***** Excerpted data *****
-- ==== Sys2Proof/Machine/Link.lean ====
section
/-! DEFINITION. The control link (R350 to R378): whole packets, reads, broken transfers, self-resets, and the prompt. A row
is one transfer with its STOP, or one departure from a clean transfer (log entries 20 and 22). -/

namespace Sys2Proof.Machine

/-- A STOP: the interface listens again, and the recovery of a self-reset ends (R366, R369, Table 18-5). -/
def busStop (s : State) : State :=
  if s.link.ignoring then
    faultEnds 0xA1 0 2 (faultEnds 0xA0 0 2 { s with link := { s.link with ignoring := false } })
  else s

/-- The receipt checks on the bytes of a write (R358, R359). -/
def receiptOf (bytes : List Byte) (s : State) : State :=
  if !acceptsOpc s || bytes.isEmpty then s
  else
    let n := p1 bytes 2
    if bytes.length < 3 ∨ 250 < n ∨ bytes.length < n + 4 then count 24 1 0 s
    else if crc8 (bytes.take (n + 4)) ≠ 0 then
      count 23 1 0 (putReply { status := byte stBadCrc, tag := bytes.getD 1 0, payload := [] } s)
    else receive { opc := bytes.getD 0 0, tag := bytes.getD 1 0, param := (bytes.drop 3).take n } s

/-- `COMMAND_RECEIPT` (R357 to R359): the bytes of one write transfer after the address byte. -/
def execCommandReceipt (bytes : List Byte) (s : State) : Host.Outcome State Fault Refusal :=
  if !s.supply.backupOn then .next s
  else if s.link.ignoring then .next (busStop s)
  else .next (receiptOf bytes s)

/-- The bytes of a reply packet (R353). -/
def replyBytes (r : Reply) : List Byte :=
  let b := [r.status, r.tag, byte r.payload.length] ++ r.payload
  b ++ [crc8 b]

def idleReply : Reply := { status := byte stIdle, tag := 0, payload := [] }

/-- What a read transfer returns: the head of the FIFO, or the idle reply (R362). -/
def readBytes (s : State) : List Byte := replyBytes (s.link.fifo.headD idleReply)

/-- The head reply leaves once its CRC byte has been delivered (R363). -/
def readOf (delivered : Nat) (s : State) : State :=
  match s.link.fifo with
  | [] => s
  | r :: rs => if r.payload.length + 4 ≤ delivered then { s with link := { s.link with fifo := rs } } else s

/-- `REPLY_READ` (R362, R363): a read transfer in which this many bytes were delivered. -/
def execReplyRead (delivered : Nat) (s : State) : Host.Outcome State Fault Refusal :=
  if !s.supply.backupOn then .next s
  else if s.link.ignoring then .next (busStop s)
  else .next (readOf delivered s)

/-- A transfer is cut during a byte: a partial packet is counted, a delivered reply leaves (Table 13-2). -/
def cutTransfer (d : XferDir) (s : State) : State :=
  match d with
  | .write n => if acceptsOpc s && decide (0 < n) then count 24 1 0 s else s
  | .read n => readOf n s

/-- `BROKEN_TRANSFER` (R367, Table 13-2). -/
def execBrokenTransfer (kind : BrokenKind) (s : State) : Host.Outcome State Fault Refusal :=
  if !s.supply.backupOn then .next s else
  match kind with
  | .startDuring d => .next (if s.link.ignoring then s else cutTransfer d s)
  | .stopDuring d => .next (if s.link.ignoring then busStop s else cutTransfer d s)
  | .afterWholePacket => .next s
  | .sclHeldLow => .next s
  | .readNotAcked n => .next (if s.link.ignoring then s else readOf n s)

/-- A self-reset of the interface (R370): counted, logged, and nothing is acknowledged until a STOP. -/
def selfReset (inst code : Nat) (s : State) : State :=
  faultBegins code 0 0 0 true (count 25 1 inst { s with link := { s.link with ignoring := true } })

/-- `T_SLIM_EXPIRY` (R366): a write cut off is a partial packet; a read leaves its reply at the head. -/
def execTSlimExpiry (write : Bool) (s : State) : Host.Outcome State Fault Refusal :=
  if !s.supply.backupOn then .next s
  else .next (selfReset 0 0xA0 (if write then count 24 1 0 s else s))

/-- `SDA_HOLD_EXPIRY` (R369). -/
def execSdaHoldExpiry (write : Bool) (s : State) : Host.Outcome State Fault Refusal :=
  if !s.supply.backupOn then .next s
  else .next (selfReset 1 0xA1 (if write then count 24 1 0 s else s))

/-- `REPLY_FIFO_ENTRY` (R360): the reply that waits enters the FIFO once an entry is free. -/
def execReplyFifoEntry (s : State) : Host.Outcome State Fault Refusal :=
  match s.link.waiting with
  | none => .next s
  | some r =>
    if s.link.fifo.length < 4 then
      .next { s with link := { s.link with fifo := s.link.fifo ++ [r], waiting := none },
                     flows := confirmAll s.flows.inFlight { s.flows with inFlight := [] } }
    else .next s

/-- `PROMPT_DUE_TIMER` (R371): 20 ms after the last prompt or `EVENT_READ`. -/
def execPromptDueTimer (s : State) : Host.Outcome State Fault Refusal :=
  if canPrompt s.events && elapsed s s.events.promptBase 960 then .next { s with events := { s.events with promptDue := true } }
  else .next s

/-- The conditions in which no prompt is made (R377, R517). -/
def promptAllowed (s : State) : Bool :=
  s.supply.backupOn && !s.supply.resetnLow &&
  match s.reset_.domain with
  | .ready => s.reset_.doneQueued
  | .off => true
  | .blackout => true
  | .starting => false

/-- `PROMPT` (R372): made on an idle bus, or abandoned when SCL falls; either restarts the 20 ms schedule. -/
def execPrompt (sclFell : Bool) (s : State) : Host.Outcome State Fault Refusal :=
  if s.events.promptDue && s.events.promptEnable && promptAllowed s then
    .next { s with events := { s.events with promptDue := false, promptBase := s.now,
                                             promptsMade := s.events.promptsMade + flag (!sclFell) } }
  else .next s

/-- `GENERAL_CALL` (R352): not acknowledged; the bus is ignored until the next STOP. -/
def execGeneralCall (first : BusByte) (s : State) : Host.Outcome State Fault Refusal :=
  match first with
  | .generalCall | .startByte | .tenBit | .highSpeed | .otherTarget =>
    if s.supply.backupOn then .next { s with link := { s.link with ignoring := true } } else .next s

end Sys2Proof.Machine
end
*****
§ **About this exercise**:
Transcribe each line of the data above, unaltered, from the one where "match d with" appears to the one where "def selfReset (inst" appears, inclusive of both.

§ **Exercise solution**:
  match d with
  | .write n => if acceptsOpc s && decide (0 < n) then count 24 1 0 s else s
  | .read n => readOf n s

/-- `BROKEN_TRANSFER` (R367, Table 13-2). -/
def execBrokenTransfer (kind : BrokenKind) (s : State) : Host.Outcome State Fault Refusal :=
  if !s.supply.backupOn then .next s else
  match kind with
  | .startDuring d => .next (if s.link.ignoring then s else cutTransfer d s)
  | .stopDuring d => .next (if s.link.ignoring then busStop s else cutTransfer d s)
  | .afterWholePacket => .next s
  | .sclHeldLow => .next s
  | .readNotAcked n => .next (if s.link.ignoring then s else readOf n s)

/-- A self-reset of the interface (R370): counted, logged, and nothing is acknowledged until a STOP. -/
def selfReset (inst code : Nat) (s : State) : State :=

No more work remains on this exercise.